WHAT YOU WILL DO:
Identify all lines below that hold "variable" and collect them.

Data excerpts
theorem State.authOk_congr {s u : State} (hw : u.window = s.window) (hv : u.vault = s.vault) : u.authOk = s.authOk := by
  have hreq : u.req = s.req := by simp only [State.req, hw]
  have hsession : u.session = s.session := funext fun n => by simp only [State.session, hv]
  have hmac : u.macOk = s.macOk := funext fun bs => by simp only [State.macOk, hsession]
  simp only [State.authOk, hreq, hsession, hmac, hw]

theorem State.send_refused {s : State} (h : s.window.busy = true ∨ s.window.ready = true) (n : BitVec 11) :
    s.send n = s.modWindow (fun w => { w with overrun := true }) :=
  if_pos (by simpa using h)

theorem State.acceptCounter_window (s : State) : s.acceptCounter.window = s.window := by
  unfold State.acceptCounter
  dsimp only
  split <;> rfl

section
variable {s : State} (hbusy : s.window.busy = false) (hready : s.window.ready = false) {n : BitVec 11}
include hbusy hready

/-- A window that is free judges the frame. -/
theorem State.send_judges : s.send n =
    if !(frameOk (s.window.request.take n.toNat)) then (s.sending n).badFrame
    else if !(s.sending n).authOk then (s.sending n).badAuth
    else (s.sending n).acceptCounter.modWindow (fun w => { w with latched := true }) :=
  if_neg (by simp [hbusy, hready])

theorem State.send_badFrame (hframe : frameOk (s.window.request.take n.toNat) = false) : s.send n = (s.sending n).badFrame := by
  simp [State.send_judges hbusy hready, hframe]

variable (hframe : frameOk (s.window.request.take n.toNat) = true)
include hframe

theorem State.send_badAuth (hauth : (s.sending n).authOk = false) : s.send n = (s.sending n).badAuth := by
  simp [State.send_judges hbusy hready, hframe, hauth]

theorem State.send_accepts (hauth : (s.sending n).authOk = true) :
    s.send n = (s.sending n).acceptCounter.modWindow (fun w => { w with latched := true }) := by
  simp [State.send_judges hbusy hready, hframe, hauth]

end

/-! ### The other registers (R415) -/

theorem State.writeCtrl_release (s : State) :
    s.writeCtrl 0x40000000 = s.modWindow (fun w => { w with length := 0, ready := false }) := by
  simp [State.writeCtrl, bitAt, pow2]; rfl

theorem State.writeCtrl_clearOverrun (s : State) :
    s.writeCtrl 0x20000000 = s.modWindow (fun w => { w with length := 0, overrun := false }) := by
  simp [State.writeCtrl, bitAt, pow2]; rfl

theorem State.writeWindow_slot (s : State) (v : BitVec 32) :
    s.writeWindow 0x08 v = s.modWindow (fun w => { w with slot := BitVec.ofNat 6 (v.toNat / 16) }) := by
  have hslot : BitVec.ofNat 6 (bitsAt v.toNat 9 4) = BitVec.ofNat 6 (v.toNat / 16) :=
    BitVec.eq_of_toNat_eq (by simp [bitsAt, pow2])
  rw [← hslot]
  rfl

theorem State.writeWindow_data (s : State) {i : Nat} (hi : i < 3) (v : BitVec 32) :
    s.writeWindow (BitVec.ofNat 8 (0x0C + 4 * i)) v = s.modWindow (fun w => w.putWord i v) := by
  obtain rfl | rfl | rfl : i = 0 ∨ i = 1 ∨ i = 2 := by omega
  all_goals rfl

theorem State.readWindow_data (s : State) {i : Nat} (hi : i < 3) :
    s.readWindow (BitVec.ofNat 8 (0x0C + 4 * i)) = s.window.word i := by
  obtain rfl | rfl | rfl : i = 0 ∨ i = 1 ∨ i = 2 := by omega
  all_goals rfl

/-- A read of a register other than MGT_DATA3 answers with its value. -/
theorem State.answerRead_value {s : State} {o : BitVec 8} (ho : o ≠ 0x18) {x : Nat} (hx : (s.readWindow o).toNat = x) :
    s.answerRead o = s.emit .mgtRs (leBytes 4 x) := by
  rw [← hx]
  exact if_neg ho

/-! ### The window's commands (R415 to R418, R420) -/

/-- An access whose effect after its credit keeps `w` changes besides only what gives the credit back and answers on MGT_RS. -/
theorem State.mgtZero_after {w : List Fld} {s u : State} (k : Keeps w (s.returnCredit .mgtRq) u) :
    Keeps ([.ins, .outs] ++ w) s u.mgtZero :=
  (((State.returnCredit_keeps s .mgtRq).mono (by simp)).then k (by simp)).then u.mgtZero_keeps (by simp)

theorem State.windowWritten_keeps (s : State) (f : Window → Window) :
    Keeps [.ins, .window, .outs] s ((s.returnCredit .mgtRq).modWindow f).mgtZero :=
  (State.mgtZero_after (State.modWindow_keeps ..)).mono (by decide)

/-- A read of a register other than MGT_DATA3 gives back the beat's credit and answers with the register's value. -/
theorem execMgtRegisterWrite_value {s : State} (h0 : s.startup ≠ .reset) (released : s.rstAsserted = false) {o : BitVec 8}
    (ho : o ≠ 0x18) {x : Nat} (hx : ((s.returnCredit .mgtRq).readWindow o).toNat = x) :
    execMgtRegisterWrite o none true s = .next ((s.returnCredit .mgtRq).emit .mgtRs (leBytes 4 x)) :=
  (execMgtRegisterWrite_read h0 released o).trans (congrArg Host.Outcome.next (State.answerRead_value ho hx))

/-- A frame that has been answered at once: the window is free, and its response waits. -/
def Window.Answered (w : Window) : Prop := w.busy = false ∧ w.ready = true ∧ w.latched = false

theorem State.badFrame_answered (s : State) (n : BitVec 11) : (s.sending n).badFrame.window.Answered ∧
    (s.sending n).badFrame.counter .badFrames = s.counter .badFrames + 1 ∧ Keeps [.counters, .window] s (s.sending n).badFrame :=
  ⟨⟨rfl, rfl, rfl⟩, State.counter_bump (s.sending n) .badFrames 1,
    ((State.modWindow_keeps s _).mono (by decide)).trans (State.badFrame_keeps _)⟩

theorem State.badAuth_answered (s : State) (n : BitVec 11) : (s.sending n).badAuth.window.Answered ∧
    (s.sending n).badAuth.counter .authFailures = s.counter .authFailures + 1 ∧
    Keeps [.counters, .window] s (s.sending n).badAuth :=
  ⟨⟨rfl, rfl, rfl⟩, State.counter_bump (s.sending n) .authFailures 1,
    ((State.modWindow_keeps s _).mono (by decide)).trans (State.badAuth_keeps _)⟩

SOLVED PROBLEM:
variable {s : State} (hbusy : s.window.busy = false) (hready : s.window.ready = false) {n : BitVec 11}
variable (hframe : frameOk (s.window.request.take n.toNat) = true)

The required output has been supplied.